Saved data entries
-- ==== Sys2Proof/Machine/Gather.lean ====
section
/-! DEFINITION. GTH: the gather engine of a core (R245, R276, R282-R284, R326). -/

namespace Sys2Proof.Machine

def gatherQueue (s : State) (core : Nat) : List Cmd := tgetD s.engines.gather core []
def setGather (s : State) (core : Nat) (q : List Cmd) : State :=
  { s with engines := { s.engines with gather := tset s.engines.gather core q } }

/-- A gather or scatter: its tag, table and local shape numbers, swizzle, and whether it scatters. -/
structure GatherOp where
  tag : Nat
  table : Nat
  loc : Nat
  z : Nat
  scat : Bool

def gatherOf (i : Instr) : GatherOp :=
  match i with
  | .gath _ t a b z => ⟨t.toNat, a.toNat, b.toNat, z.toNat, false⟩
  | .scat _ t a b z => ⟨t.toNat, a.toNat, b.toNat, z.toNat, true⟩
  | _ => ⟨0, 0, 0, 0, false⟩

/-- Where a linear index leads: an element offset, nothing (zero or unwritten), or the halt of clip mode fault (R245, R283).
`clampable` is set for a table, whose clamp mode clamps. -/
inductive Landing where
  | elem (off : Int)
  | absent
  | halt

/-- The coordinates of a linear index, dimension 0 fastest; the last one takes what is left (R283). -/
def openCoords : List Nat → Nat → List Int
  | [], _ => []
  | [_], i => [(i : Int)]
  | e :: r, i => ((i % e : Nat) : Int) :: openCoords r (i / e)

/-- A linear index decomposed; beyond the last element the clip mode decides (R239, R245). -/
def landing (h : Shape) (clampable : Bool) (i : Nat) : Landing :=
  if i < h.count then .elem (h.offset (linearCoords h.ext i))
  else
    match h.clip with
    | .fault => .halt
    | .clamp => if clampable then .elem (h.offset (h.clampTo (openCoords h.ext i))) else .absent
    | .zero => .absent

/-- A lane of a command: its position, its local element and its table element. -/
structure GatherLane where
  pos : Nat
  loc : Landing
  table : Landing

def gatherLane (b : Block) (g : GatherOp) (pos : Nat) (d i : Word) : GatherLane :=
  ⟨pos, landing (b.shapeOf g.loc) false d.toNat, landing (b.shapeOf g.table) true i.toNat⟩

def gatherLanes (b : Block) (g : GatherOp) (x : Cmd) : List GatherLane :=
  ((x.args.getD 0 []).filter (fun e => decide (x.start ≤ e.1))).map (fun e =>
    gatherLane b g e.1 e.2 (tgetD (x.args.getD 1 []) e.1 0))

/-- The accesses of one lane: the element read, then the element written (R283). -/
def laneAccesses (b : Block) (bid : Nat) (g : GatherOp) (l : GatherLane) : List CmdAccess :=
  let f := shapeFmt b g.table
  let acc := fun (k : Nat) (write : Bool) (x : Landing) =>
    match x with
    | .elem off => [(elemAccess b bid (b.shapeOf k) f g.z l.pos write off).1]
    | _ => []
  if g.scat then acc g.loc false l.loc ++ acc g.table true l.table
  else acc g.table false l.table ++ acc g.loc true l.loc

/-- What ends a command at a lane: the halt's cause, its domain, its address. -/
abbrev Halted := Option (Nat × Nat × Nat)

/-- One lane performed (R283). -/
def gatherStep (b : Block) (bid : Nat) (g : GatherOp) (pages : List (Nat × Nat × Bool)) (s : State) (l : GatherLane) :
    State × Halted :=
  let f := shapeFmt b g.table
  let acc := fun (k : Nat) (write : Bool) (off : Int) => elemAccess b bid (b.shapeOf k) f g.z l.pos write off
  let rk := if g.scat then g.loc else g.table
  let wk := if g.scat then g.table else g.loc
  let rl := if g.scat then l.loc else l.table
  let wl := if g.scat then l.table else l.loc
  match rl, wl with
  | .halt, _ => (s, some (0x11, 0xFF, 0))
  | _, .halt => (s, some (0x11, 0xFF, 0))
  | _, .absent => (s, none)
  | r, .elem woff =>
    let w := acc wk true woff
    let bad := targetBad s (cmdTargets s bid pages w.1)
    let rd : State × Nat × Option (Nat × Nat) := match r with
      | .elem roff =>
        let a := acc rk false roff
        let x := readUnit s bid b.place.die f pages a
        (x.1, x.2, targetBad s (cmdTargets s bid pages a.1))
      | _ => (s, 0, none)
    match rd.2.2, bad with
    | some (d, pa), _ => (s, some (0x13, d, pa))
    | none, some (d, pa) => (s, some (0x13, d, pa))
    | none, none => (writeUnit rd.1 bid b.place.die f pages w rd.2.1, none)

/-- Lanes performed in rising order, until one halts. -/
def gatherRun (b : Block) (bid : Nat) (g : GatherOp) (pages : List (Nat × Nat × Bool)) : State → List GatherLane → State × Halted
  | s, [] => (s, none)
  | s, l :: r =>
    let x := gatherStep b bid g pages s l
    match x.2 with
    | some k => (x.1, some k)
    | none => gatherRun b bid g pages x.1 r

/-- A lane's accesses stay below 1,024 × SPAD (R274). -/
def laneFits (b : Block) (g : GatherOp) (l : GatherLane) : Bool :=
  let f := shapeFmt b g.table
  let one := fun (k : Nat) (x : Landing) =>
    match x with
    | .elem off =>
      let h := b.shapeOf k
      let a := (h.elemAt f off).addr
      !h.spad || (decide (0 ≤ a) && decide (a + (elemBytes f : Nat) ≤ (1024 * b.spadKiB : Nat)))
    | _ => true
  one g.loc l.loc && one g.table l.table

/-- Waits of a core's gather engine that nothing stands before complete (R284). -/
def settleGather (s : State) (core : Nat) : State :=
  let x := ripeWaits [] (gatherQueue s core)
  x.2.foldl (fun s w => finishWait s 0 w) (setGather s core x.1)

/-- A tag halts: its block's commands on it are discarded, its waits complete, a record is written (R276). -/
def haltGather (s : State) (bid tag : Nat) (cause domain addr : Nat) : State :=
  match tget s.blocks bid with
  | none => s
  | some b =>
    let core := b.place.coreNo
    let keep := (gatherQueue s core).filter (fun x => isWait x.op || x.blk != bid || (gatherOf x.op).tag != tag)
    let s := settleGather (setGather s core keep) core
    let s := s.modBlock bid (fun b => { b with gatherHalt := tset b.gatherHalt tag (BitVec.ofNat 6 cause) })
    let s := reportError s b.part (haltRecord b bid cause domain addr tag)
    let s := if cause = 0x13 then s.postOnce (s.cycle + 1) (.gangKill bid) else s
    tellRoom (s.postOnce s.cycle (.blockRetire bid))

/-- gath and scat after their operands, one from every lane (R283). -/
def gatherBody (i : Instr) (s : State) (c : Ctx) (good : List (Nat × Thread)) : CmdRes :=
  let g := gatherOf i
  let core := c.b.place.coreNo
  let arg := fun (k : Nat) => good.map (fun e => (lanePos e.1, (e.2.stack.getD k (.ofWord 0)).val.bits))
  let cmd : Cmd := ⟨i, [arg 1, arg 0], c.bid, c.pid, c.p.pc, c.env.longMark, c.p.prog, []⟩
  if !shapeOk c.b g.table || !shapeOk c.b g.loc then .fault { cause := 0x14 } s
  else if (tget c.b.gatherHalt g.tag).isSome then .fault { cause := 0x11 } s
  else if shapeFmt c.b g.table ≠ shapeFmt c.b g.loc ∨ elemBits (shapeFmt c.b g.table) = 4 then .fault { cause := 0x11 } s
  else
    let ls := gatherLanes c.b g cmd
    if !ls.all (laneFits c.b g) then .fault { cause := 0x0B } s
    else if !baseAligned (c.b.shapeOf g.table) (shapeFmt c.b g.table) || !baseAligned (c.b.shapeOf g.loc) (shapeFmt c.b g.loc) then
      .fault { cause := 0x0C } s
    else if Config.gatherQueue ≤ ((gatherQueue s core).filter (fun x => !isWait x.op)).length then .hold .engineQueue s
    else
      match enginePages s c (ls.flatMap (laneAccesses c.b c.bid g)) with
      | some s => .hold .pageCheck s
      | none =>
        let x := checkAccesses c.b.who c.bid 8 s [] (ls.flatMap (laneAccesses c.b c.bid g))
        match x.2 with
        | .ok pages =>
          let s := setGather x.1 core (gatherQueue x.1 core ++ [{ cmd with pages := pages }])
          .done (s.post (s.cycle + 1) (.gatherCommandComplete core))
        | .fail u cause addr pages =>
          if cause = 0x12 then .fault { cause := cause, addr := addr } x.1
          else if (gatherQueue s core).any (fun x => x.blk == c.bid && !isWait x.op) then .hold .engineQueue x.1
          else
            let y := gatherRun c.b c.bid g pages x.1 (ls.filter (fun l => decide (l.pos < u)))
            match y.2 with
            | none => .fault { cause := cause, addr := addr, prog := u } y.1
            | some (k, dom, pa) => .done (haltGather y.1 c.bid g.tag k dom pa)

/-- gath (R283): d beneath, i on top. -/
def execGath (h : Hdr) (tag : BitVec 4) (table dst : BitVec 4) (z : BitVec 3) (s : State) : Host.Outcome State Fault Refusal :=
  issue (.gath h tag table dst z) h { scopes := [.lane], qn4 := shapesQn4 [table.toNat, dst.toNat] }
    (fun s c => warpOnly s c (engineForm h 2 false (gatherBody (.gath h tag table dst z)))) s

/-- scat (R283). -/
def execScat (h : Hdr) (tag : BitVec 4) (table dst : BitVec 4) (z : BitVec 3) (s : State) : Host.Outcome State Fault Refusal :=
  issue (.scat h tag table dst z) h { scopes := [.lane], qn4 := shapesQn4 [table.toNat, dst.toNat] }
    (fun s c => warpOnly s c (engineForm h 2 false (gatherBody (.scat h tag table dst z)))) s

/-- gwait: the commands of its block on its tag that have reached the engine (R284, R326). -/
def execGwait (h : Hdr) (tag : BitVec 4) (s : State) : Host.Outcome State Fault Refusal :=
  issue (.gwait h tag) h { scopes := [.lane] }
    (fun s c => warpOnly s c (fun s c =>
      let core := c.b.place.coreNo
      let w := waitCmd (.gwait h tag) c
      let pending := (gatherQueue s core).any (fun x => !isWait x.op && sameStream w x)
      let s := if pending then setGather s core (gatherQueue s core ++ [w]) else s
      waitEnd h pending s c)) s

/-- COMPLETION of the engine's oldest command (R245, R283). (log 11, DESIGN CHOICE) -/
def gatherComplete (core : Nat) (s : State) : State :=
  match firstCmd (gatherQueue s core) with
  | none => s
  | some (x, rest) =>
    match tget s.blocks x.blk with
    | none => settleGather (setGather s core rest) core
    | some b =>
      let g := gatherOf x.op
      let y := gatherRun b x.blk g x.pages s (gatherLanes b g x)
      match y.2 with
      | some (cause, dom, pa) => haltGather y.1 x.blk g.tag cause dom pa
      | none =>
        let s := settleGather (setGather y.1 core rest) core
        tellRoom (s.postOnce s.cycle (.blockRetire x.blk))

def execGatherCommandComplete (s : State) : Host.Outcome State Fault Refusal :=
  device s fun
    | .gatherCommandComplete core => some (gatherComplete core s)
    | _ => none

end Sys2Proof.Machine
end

--

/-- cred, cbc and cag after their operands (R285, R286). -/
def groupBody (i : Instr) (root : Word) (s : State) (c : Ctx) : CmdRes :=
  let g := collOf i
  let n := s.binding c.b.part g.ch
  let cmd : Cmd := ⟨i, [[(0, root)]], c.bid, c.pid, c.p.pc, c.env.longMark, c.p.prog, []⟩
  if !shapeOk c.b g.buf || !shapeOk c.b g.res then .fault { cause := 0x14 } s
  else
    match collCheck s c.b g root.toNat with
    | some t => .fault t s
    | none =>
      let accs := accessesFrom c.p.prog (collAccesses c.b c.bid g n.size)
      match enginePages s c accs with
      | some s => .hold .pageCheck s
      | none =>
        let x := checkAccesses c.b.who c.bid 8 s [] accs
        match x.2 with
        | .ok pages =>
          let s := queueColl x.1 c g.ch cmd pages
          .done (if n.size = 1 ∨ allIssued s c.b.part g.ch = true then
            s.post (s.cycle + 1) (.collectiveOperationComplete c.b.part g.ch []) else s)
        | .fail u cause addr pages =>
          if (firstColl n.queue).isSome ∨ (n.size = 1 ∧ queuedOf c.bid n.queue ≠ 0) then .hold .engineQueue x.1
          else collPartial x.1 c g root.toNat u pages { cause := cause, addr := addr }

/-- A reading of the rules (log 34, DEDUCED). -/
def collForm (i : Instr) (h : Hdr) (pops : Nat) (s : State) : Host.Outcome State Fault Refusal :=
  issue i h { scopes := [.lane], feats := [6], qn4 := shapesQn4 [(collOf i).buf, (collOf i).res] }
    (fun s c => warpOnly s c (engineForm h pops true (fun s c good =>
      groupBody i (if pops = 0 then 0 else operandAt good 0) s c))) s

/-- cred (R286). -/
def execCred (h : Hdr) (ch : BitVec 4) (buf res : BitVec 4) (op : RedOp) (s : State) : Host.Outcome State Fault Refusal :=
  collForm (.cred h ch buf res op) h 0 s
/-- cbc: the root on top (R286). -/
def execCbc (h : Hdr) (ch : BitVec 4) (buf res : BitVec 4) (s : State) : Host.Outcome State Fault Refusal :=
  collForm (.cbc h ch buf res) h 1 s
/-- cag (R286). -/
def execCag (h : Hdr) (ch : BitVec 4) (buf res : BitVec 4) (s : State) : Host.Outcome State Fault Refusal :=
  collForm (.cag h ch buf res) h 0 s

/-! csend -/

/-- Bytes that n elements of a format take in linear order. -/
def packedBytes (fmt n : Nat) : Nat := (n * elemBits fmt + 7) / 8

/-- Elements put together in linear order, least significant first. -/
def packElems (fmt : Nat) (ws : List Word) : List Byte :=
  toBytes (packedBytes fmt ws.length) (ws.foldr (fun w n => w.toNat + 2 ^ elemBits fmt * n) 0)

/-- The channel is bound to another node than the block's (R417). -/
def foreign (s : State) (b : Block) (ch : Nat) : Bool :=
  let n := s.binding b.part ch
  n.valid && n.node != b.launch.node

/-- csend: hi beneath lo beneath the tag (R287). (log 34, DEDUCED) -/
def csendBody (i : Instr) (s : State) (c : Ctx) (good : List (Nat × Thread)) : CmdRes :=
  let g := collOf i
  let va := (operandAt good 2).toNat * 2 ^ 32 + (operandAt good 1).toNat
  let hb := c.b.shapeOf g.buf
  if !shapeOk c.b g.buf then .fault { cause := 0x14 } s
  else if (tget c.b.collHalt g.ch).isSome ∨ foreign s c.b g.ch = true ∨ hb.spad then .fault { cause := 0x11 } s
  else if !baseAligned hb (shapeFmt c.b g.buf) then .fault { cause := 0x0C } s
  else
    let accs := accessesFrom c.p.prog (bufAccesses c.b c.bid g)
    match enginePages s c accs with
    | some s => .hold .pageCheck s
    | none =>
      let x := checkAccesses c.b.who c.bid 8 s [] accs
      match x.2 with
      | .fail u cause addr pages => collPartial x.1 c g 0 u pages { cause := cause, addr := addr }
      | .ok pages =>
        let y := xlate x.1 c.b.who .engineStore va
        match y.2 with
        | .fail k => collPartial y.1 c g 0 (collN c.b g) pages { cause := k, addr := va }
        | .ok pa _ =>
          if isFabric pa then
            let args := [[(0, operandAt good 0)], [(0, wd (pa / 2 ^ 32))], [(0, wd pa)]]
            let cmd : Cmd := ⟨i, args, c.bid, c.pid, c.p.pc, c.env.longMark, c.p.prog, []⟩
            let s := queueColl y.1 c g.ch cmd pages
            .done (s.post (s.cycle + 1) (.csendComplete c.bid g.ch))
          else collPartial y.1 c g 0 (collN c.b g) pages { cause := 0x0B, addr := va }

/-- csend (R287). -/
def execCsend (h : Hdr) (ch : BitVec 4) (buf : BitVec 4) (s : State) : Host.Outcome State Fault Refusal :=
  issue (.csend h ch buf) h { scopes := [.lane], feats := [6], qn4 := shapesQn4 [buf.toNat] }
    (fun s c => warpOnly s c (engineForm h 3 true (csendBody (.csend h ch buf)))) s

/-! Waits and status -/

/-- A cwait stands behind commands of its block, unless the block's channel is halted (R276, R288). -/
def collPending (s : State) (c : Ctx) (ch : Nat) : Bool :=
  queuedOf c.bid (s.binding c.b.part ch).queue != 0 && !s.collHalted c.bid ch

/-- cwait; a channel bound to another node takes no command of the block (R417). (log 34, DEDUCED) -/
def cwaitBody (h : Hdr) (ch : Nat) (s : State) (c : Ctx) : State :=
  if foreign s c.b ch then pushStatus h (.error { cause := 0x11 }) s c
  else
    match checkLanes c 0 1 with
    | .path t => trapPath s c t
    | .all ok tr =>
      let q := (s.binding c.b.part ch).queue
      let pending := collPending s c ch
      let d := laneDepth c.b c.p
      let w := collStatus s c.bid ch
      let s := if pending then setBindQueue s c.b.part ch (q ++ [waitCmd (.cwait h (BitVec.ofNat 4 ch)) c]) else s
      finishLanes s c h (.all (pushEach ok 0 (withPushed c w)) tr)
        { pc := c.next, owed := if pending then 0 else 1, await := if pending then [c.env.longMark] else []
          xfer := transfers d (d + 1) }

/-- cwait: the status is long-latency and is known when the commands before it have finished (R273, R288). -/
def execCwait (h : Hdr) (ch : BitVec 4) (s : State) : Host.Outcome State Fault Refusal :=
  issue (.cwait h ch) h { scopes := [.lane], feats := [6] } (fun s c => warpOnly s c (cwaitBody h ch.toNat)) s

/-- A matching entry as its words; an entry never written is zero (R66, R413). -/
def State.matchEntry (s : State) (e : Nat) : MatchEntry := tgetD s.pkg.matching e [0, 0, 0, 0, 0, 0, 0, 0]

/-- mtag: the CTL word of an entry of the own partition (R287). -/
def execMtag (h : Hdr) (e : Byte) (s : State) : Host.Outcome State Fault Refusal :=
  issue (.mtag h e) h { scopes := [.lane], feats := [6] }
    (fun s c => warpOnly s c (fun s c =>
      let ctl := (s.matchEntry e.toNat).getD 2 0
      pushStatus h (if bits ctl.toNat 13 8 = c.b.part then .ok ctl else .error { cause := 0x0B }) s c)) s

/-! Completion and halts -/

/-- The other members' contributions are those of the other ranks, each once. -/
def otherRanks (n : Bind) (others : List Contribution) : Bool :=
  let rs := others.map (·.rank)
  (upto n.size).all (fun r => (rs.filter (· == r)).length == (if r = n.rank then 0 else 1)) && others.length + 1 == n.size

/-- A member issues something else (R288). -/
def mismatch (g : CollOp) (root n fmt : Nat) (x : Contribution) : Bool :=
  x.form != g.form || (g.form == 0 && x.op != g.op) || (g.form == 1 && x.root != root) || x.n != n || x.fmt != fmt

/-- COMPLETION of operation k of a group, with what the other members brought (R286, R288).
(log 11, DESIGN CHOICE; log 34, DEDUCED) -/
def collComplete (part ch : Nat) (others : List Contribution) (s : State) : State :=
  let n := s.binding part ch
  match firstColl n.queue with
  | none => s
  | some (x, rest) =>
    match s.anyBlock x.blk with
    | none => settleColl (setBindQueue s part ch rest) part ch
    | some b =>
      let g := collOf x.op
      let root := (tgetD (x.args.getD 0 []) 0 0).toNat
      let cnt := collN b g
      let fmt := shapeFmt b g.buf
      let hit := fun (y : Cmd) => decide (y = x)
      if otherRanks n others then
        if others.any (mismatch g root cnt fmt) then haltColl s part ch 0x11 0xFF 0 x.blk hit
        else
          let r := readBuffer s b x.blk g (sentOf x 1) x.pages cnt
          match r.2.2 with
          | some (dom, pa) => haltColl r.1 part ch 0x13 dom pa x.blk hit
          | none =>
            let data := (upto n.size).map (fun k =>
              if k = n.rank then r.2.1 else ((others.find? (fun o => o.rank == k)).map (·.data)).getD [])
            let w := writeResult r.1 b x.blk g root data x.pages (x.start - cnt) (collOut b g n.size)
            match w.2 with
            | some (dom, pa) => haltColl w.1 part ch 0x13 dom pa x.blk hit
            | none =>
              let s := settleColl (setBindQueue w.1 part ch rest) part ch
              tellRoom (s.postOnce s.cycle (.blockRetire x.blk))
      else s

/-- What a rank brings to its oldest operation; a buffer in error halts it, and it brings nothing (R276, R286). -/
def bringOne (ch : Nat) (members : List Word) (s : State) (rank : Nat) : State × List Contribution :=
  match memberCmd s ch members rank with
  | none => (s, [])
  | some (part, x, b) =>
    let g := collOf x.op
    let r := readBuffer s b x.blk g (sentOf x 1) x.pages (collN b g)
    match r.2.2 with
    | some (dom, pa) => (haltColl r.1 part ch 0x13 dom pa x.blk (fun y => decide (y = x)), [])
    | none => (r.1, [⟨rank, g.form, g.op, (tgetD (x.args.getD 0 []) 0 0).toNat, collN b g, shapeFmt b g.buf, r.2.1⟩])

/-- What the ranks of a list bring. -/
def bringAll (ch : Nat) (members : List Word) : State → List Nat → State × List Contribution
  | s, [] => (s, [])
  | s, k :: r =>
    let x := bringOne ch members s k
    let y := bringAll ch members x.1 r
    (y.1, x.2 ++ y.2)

● What you have to do:
Look back at the data above. Transcribe exactly the lines starting at the line that contains "-- ==== Sys2Proof/Machine/Gather.lean" and ending at the line that contains "left (R283). -/".

● Task response:
-- ==== Sys2Proof/Machine/Gather.lean ====
section
/-! DEFINITION. GTH: the gather engine of a core (R245, R276, R282-R284, R326). -/

namespace Sys2Proof.Machine

def gatherQueue (s : State) (core : Nat) : List Cmd := tgetD s.engines.gather core []
def setGather (s : State) (core : Nat) (q : List Cmd) : State :=
  { s with engines := { s.engines with gather := tset s.engines.gather core q } }

/-- A gather or scatter: its tag, table and local shape numbers, swizzle, and whether it scatters. -/
structure GatherOp where
  tag : Nat
  table : Nat
  loc : Nat
  z : Nat
  scat : Bool

def gatherOf (i : Instr) : GatherOp :=
  match i with
  | .gath _ t a b z => ⟨t.toNat, a.toNat, b.toNat, z.toNat, false⟩
  | .scat _ t a b z => ⟨t.toNat, a.toNat, b.toNat, z.toNat, true⟩
  | _ => ⟨0, 0, 0, 0, false⟩

/-- Where a linear index leads: an element offset, nothing (zero or unwritten), or the halt of clip mode fault (R245, R283).
`clampable` is set for a table, whose clamp mode clamps. -/
inductive Landing where
  | elem (off : Int)
  | absent
  | halt

/-- The coordinates of a linear index, dimension 0 fastest; the last one takes what is left (R283). -/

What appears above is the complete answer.